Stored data

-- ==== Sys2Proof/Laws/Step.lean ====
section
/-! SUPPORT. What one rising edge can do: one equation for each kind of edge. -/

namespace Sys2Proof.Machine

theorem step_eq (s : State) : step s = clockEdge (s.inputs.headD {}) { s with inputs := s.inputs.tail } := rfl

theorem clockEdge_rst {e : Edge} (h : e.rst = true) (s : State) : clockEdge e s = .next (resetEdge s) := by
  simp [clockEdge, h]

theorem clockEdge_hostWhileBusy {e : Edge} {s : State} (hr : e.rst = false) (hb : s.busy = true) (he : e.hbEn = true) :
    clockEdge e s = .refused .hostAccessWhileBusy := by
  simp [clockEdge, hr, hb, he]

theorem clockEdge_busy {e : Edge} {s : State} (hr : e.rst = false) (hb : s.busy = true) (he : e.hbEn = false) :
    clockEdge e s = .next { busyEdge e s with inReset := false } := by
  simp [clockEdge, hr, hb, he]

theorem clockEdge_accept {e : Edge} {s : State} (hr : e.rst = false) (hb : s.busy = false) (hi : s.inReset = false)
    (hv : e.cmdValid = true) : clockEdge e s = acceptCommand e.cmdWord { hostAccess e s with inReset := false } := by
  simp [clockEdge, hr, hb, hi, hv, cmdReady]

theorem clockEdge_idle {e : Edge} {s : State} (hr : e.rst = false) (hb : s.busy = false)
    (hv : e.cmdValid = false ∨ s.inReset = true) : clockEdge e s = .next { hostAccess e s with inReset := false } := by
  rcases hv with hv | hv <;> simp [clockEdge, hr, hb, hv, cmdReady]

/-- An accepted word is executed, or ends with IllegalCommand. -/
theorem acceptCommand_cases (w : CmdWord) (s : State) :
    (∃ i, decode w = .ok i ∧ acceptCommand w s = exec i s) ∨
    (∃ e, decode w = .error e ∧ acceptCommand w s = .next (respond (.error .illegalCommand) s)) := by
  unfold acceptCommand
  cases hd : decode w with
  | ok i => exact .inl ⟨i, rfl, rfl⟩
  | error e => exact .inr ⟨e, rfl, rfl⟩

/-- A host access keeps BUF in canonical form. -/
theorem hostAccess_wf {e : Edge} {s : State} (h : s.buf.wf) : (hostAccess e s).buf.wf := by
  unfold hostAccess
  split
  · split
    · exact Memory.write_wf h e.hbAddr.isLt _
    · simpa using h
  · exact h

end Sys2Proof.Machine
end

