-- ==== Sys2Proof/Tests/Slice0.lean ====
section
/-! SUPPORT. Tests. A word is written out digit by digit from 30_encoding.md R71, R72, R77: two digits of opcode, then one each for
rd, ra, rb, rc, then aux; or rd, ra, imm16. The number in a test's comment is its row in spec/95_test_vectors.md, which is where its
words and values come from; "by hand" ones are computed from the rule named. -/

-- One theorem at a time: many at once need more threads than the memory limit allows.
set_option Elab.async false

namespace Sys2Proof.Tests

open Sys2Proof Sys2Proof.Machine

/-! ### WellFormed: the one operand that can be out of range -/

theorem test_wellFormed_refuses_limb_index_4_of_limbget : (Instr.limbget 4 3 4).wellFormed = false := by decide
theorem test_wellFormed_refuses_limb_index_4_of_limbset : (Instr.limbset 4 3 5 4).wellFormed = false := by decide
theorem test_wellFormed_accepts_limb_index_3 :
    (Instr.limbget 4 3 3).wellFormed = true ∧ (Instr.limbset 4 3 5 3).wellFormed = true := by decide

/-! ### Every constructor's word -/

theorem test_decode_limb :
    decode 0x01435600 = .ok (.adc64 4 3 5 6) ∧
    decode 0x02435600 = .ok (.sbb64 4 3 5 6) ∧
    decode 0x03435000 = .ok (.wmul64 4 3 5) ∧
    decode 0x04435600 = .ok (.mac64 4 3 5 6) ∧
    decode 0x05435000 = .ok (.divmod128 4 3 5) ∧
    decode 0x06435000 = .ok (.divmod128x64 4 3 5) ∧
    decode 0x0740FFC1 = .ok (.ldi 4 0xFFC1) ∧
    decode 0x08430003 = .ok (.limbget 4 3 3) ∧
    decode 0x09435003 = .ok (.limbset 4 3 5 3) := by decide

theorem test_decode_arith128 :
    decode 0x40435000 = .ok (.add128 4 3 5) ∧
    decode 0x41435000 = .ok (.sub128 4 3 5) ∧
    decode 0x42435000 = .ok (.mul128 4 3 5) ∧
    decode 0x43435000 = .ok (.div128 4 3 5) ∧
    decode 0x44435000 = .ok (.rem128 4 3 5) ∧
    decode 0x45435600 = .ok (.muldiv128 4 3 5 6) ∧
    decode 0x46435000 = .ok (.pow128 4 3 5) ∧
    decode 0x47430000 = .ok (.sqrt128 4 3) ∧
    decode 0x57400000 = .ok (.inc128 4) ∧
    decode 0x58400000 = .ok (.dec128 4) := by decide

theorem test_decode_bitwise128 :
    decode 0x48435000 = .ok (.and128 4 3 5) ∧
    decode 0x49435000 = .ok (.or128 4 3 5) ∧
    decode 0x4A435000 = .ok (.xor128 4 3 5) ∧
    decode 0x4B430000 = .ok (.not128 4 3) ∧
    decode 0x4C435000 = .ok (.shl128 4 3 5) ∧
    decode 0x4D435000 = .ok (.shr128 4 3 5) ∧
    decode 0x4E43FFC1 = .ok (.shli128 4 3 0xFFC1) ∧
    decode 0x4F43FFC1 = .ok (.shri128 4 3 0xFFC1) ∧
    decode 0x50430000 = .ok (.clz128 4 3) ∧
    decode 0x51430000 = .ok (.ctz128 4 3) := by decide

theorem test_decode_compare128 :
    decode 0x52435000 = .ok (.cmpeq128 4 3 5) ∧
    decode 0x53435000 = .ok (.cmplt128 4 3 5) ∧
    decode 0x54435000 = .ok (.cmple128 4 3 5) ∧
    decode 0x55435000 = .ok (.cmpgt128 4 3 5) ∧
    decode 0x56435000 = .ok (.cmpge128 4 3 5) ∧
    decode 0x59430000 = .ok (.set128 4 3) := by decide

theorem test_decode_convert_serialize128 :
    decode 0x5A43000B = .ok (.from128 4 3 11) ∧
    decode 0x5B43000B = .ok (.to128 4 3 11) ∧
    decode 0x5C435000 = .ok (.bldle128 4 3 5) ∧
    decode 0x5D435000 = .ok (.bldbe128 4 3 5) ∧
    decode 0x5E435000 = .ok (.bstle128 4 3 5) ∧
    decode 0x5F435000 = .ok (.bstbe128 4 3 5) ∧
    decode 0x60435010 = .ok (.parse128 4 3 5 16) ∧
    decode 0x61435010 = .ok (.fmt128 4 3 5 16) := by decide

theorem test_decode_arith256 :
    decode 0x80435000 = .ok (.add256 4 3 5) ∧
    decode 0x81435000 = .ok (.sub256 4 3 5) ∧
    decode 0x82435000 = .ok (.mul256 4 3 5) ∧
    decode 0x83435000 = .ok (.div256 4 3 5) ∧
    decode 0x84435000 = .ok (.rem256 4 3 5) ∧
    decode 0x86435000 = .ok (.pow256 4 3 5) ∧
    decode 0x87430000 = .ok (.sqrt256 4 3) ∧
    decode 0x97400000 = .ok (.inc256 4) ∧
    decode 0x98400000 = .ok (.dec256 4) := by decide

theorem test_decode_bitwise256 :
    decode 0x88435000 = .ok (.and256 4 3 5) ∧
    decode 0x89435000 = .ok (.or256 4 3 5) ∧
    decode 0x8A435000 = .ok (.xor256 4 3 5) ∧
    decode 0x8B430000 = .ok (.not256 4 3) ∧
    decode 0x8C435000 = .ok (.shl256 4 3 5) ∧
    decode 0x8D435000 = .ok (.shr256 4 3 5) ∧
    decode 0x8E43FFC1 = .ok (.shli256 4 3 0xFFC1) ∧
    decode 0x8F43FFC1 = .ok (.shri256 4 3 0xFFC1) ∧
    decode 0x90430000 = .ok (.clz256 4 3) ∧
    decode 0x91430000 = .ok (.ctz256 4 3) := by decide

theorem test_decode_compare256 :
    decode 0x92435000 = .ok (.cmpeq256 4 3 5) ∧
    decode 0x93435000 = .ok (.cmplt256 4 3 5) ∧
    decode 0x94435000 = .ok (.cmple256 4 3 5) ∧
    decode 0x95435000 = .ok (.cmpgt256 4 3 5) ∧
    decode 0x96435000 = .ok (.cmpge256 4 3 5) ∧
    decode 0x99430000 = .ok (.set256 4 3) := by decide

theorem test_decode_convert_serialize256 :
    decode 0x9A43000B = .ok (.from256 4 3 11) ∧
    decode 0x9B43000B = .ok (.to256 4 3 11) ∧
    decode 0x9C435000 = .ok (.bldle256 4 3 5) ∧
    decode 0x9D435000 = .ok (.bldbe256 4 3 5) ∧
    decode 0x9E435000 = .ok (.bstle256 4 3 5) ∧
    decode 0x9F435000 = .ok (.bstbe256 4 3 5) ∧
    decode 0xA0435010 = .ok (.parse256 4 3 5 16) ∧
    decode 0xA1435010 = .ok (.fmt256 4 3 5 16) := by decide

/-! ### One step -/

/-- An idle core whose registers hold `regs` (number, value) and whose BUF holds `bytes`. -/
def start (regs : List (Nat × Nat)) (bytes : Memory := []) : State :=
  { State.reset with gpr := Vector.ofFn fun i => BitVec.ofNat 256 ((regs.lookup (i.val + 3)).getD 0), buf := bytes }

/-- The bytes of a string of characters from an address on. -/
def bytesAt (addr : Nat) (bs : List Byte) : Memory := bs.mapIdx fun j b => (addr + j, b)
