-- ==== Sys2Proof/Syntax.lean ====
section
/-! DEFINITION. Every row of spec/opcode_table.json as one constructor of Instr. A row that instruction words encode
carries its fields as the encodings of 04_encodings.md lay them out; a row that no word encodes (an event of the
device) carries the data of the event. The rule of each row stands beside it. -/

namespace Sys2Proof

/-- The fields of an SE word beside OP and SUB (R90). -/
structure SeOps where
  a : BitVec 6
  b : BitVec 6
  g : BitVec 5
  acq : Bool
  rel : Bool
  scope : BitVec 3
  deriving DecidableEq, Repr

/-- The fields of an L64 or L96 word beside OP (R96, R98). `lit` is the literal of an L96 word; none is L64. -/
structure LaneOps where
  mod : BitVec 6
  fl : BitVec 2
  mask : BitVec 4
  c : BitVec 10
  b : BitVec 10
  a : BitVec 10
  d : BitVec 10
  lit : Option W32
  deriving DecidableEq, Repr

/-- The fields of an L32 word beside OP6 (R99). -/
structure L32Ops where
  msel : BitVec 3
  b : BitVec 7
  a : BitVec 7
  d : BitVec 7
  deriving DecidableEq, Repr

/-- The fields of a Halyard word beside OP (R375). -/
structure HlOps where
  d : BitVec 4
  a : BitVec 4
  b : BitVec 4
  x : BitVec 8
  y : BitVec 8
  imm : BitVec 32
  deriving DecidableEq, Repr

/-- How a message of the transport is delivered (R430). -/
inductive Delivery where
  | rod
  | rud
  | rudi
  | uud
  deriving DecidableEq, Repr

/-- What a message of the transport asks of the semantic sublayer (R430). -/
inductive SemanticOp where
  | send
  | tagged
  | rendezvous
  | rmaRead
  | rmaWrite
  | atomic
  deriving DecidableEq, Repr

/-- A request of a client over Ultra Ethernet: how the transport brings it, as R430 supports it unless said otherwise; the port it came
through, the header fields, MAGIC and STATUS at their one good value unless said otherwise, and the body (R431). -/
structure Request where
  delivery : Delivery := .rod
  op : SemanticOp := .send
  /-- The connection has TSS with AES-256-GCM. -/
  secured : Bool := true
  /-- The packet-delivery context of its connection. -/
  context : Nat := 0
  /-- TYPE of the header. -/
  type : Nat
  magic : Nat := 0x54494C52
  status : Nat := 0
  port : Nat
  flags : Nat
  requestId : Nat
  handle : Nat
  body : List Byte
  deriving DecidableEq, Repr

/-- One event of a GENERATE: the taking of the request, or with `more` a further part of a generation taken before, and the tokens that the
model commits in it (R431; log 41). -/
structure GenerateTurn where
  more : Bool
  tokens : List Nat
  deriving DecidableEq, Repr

## WHAT NEEDS TO BE DONE
Only lines holding the word "limbset" are wanted, so copy each of them from the records above.

## SOLUTION BELOW
theorem test_wellFormed_refuses_limb_index_4_of_limbset : (Instr.limbset 4 3 5 4).wellFormed = false := by decide
    (Instr.limbget 4 3 3).wellFormed = true ∧ (Instr.limbset 4 3 5 3).wellFormed = true := by decide
    decode 0x09435003 = .ok (.limbset 4 3 5 3) := by decide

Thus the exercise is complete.